27. Voces (Susana Revuelta)

Interrumpen el sueño de Clara dos gorriones que trinan alborotados en el alféizar de la ventana. «Algo va mal», murmura, amodorrada. Sin fuerzas para despegar los párpados, y aunque quisiera no oír nada, le deslumbra a través de la persiana la claridad del día y le llegan las bocinas de los coches, un frenazo en el asfalto, el bullicio del tráfico ahí abajo.

Contra su voluntad, cuenta las ocho campanadas del reloj de la iglesia.
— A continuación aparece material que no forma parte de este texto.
/-- Op 15 is what the other fifteen leave. -/
theorem op_eq_fifteen : ∀ o : BitVec 4, o ∉ [0, 1, 2, 3, 4, 5, 6, 7, 8, 9, 10, 11, 12, 13, 14] → o = 15 := by
  decide

/-- The n that select nothing in family 8 (30_encoding.md R101). -/
theorem toFin_mem_unused_iff : ∀ n : BitVec 4,
    n.toFin ∈ ([8, 9, 10, 11, 12, 13, 15] : List (Fin 16)) ↔ n ∉ [0x0, 0x1, 0x2, 0x3, 0x4, 0x5, 0x6, 0x7, 0xE] := by
  decide

/-- SYS does not stand for the words of CLS and RET (30_encoding.md R99). -/
theorem wellFormed_sys {nnn : Addr12} : (Instr.sys nnn).wellFormed = true ↔ nnn ≠ 0x0E0#12 ∧ nnn ≠ 0x0EE#12 := by
  rw [Instr.wellFormed, Bool.and_eq_true, bne_iff_ne, bne_iff_ne]

/-! ## What each sub-decoder accepts and rejects (30_encoding.md R99 to R103) -/

/-- `i` is a well-formed instruction whose encoding is `w`. -/
def Spells (i : Instr) (w : Word) : Prop := i.wellFormed = true ∧ encode i = w

section
variable {w w' : Word} {i : Instr}

theorem decode0_spells (hop : fieldOp w = 0x0) : Spells (decode0 w) w := by
  have hw := layout_nnn hop
  unfold decode0
  split
  next h => exact ⟨rfl, h.symm⟩
  next hcls =>
    split
    next h => exact ⟨rfl, h.symm⟩
    next hret =>
      have hne : fieldNNN w ≠ 0x0E0#12 ∧ fieldNNN w ≠ 0x0EE#12 :=
        ⟨fun h => hcls (hw ▸ congrArg (0x0#4 ++ ·) h), fun h => hret (hw ▸ congrArg (0x0#4 ++ ·) h)⟩
      exact ⟨wellFormed_sys.mpr hne, hw⟩

theorem decode59_eq_instr {strict : Bool} {j : Instr} :
    decode59 strict w i = .instr j ↔ i = j ∧ (strict = true → fieldN w = 0) := by
  unfold decode59
  split <;> simp_all

theorem decode59_eq_illegal {strict : Bool} :
    decode59 strict w i = .illegal w' ↔ w' = w ∧ strict = true ∧ fieldN w ≠ 0 := by
  unfold decode59
  split <;> simp_all [eq_comm]

theorem decode8_spells (hop : fieldOp w = 0x8) (h : decode8 w = .instr i) : Spells i w := by
  unfold decode8 at h
  split at h <;> cases h
  all_goals exact ⟨rfl, layout_xyn hop ‹_›⟩

theorem decode8_eq_illegal :
    decode8 w = .illegal w' ↔ w' = w ∧ fieldN w ∈ [8, 9, 10, 11, 12, 13, 15] := by
  rw [fieldN, toFin_mem_unused_iff]
  unfold decode8
  split <;> simp_all [eq_comm]

theorem decodeE_spells (hop : fieldOp w = 0xE) (h : decodeE w = .instr i) : Spells i w := by
  unfold decodeE at h
  split at h <;> cases h
  all_goals exact ⟨rfl, layout_xkk hop ‹_›⟩

theorem decodeE_eq_illegal : decodeE w = .illegal w' ↔ w' = w ∧ fieldKK w ∉ [0x9E, 0xA1] := by
  unfold decodeE
  split <;> simp_all [eq_comm]

theorem decodeF_spells (hop : fieldOp w = 0xF) (h : decodeF w = .instr i) : Spells i w := by
  unfold decodeF at h
  split at h <;> cases h
  all_goals exact ⟨rfl, layout_xkk hop ‹_›⟩

theorem decodeF_eq_illegal :
    decodeF w = .illegal w' ↔
      w' = w ∧ fieldKK w ∉ [0x07, 0x0A, 0x15, 0x18, 0x1E, 0x29, 0x33, 0x55, 0x65] := by
  unfold decodeF
  split <;> simp_all [eq_comm]

end

/-! ## The decoder against the encoder -/

/-- Settles O8, layout by layout: the decoder reads back the fields the encoder laid out, and SYS alone needs its
well-formedness. -/
theorem decodeOfEncodeIsTheInstruction : Obligations.DecodeOfEncodeIsTheInstruction := by
  intro strict i hwf
  cases i with
  | cls | ret => rfl
  | sys nnn =>
    obtain ⟨hcls, hret⟩ := wellFormed_sys.mp hwf
    have hnnn := fieldNNN_nnn 0x0#4 nnn
    have hnotCls : (0x0#4 ++ nnn : Word) ≠ 0x00E0#16 := fun h => hcls (hnnn.symm.trans (congrArg fieldNNN h))
    have hnotRet : (0x0#4 ++ nnn : Word) ≠ 0x00EE#16 := fun h => hret (hnnn.symm.trans (congrArg fieldNNN h))
    simp [encode, decode, decode0, hnotCls, hnotRet]
  | jp nnn | call nnn | ldI nnn | jpV0 nnn => simp [encode, decode]
  | seByte x kk | sneByte x kk | ldByte x kk | addByte x kk | rnd x kk => simp [encode, decode]
  | seReg x y | sneReg x y => simp [encode, decode, decode59]
  | ldReg x y | orReg x y | andReg x y | xorReg x y | addReg x y | subReg x y | shr x y | subnReg x y | shl x y =>
    simp [encode, decode, decode8]
  | drw x y n => simp [encode, decode]
  | skp x | sknp x => simp [encode, decode, decodeE]
  | ldVxDT x | ldVxK x | ldDTVx x | ldSTVx x | addI x | ldF x | ldB x | storeRegs x | loadRegs x =>
    simp [encode, decode, decodeF]

/-- A word of family 5 or 9 that is accepted is its instruction's word, or that word with another n. -/
theorem xy0_or_lenient {strict : Bool} {w : Word} {o : BitVec 4} (hop : fieldOp w = o) (ho : o = 5 ∨ o = 9)
    (hn : strict = true → fieldN w = 0) :
    o ++ nib (fieldX w) ++ nib (fieldY w) ++ 0x0#4 = w ∨
      (strict = false ∧ (fieldOp w = 5 ∨ fieldOp w = 9) ∧ fieldN w ≠ 0 ∧
        o ++ nib (fieldX w) ++ nib (fieldY w) ++ 0x0#4 = w &&& 0xFFF0) := by
  by_cases h0 : fieldN w = 0
  · exact .inl (layout_xyn hop (congrArg nib h0))
  · exact .inr ⟨Bool.eq_false_of_not_eq_true (mt hn h0), hop ▸ ho, h0, layout_xy0 hop⟩

/-- Settles O9, op by op: in the families 5 and 9 the n may differ, every other field is in the instruction. -/
theorem encodeOfDecodeIsTheWord : Obligations.EncodeOfDecodeIsTheWord := by
  intro strict w i h
  unfold decode at h
  split at h
  case h_1 hop =>
    cases h
    exact And.imp_right .inl (decode0_spells hop)
  -- 1, 2, A, B: all but the op is nnn
  case h_2 hop | h_3 hop | h_11 hop | h_12 hop =>
    cases h
    exact ⟨rfl, .inl (layout_nnn hop)⟩
  -- 3, 4, 6, 7, C: all but the op is x and kk
  case h_4 hop | h_5 hop | h_7 hop | h_8 hop | h_13 hop =>
    cases h
    exact ⟨rfl, .inl (layout_xkk hop rfl)⟩
  case h_6 hop | h_10 hop =>
    -- 5, 9: n is no part of the instruction
    obtain ⟨rfl, hn⟩ := decode59_eq_instr.mp h
    exact ⟨rfl, xy0_or_lenient hop (by decide) hn⟩
  case h_9 hop => exact And.imp_right .inl (decode8_spells hop h)
  case h_14 hop =>
    cases h
    exact ⟨rfl, .inl (layout_xyn hop rfl)⟩
  case h_15 hop => exact And.imp_right .inl (decodeE_spells hop h)
  case h_16 =>
    have hop : fieldOp w = 0xF := op_eq_fifteen _ (by simp_all)
    exact And.imp_right .inl (decodeF_spells hop h)

/-- Settles O10, op by op: only the families 5, 8, 9, E and F reject a word. -/
theorem illegalWordsAreExactlyThese : Obligations.IllegalWordsAreExactlyThese := by
  intro strict w w'
  unfold decode
  split
  case h_6 hop | h_10 hop => simp [hop, decode59_eq_illegal]
  case h_9 hop => simp [hop, decode8_eq_illegal]
  case h_15 hop => simp [hop, decodeE_eq_illegal]
  case h_16 =>
    have hop : fieldOp w = 0xF := op_eq_fifteen _ (by simp_all)
    simp [hop, decodeF_eq_illegal]
  -- every other op accepts all of its words
  all_goals
    next hop => simp [hop]

/-- The decoder rejects a word under its own name (30_encoding.md R104). -/
theorem eq_of_decode_eq_illegal {strict : Bool} {w w' : Word} (h : decode strict w = .illegal w') : w' = w :=
  ((illegalWordsAreExactlyThese strict w w').mp h).1

/-- Settles O11: closed words, so the decoder is run on each. -/
theorem sampleWordsDecodeAsWrittenOut : Obligations.SampleWordsDecodeAsWrittenOut := by
  unfold Obligations.SampleWordsDecodeAsWrittenOut
  decide

end Sys2Proof

namespace Sys2Proof.Machine

/-! ## The fetch that feeds the decoder (30_encoding.md R95) -/

/-- Settles O4: with both bytes in memory the fetch finds the word. -/
theorem stepRunsTheDecodedInstruction : Obligations.StepRunsTheDecodedInstruction := by
  intro s i hrun hpc hdec
  exact step_running_ok hrun (State.fetchInstr_ok (State.fetchWord_ok hpc) hdec)

/-- A running machine whose fetch fails takes the fault, and nothing but the status changes (60_exceptions.md R272). -/
theorem step_fetch_fault {s : State} {f : Fault} (hrun : s.status = .running) (hf : s.fetchInstr = .error f) :
    ∃ t, step s = .next t ∧ t.status = .faulted f ∧ Frame [.status] s t :=
  ⟨_, step_running_error hrun hf, rfl, Frame.setStatus s _⟩

/-- Settles O5: the three ways a fetch fails, each the same fault entry. -/
theorem fetchAndDecodeFaults : Obligations.FetchAndDecodeFaults := by
  intro s hrun
  refine ⟨fun hpc => ?_, fun hpc => ?_, fun hpc w hdec => ⟨eq_of_decode_eq_illegal hdec, ?_⟩⟩
  · exact step_fetch_fault hrun (State.fetchInstr_fault (State.fetchWord_first hpc))
  · exact step_fetch_fault hrun (State.fetchInstr_fault (State.fetchWord_second hpc))
  · exact step_fetch_fault hrun (State.fetchInstr_illegal (State.fetchWord_ok hpc) hdec)

/-! ## A word placed at pc (20_memory.md R69, R80) -/

namespace State

/-- With room for both bytes, placing a word is a store at pc. -/
theorem placeWord_eq {s : State} (hpc : s.pc.toNat + 1 ≤ 4095) (w : Word) :
    s.placeWord w = s.putBytes s.pc.toNat [(bytesOfWord w).1, (bytesOfWord w).2] :=
  if_pos hpc

theorem withFetchWord_eq (s : State) {w : Nat} (hw : w < 65536) :
    s.withFetchWord 16 w = (s.setStatus .running).placeWord (BitVec.ofNat 16 w) := by
  have hmod : w % 2 ^ 16 = w := Nat.mod_eq_of_lt hw
  rw [withFetchWord, hmod]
Lentamente, va percibiendo también los sonidos de alrededor: el goteo de un grifo mal cerrado, el despertador del vecino, una pinza que cae al patio. Y, de pronto, las voces. Al principio son un murmullo lejano, pero van acercándose a ella hasta susurrarle al oído, recriminándola, «qué haces sobre tu vómito, qué asco das, eres una desgraciada».

Se sienta en la cama y hunde la cara en la almohada, «no puedo más, no quiero oíros, marchaos», pero las voces no callan. Como se hace tarde, se recompone como puede y se seca las lágrimas para no alarmar a Laura al despertarla, y mientras le prepara el Cola-Cao y un bollo para el recreo calcula mentalmente que con dos blísteres, la próxima vez, no podrán despertarla.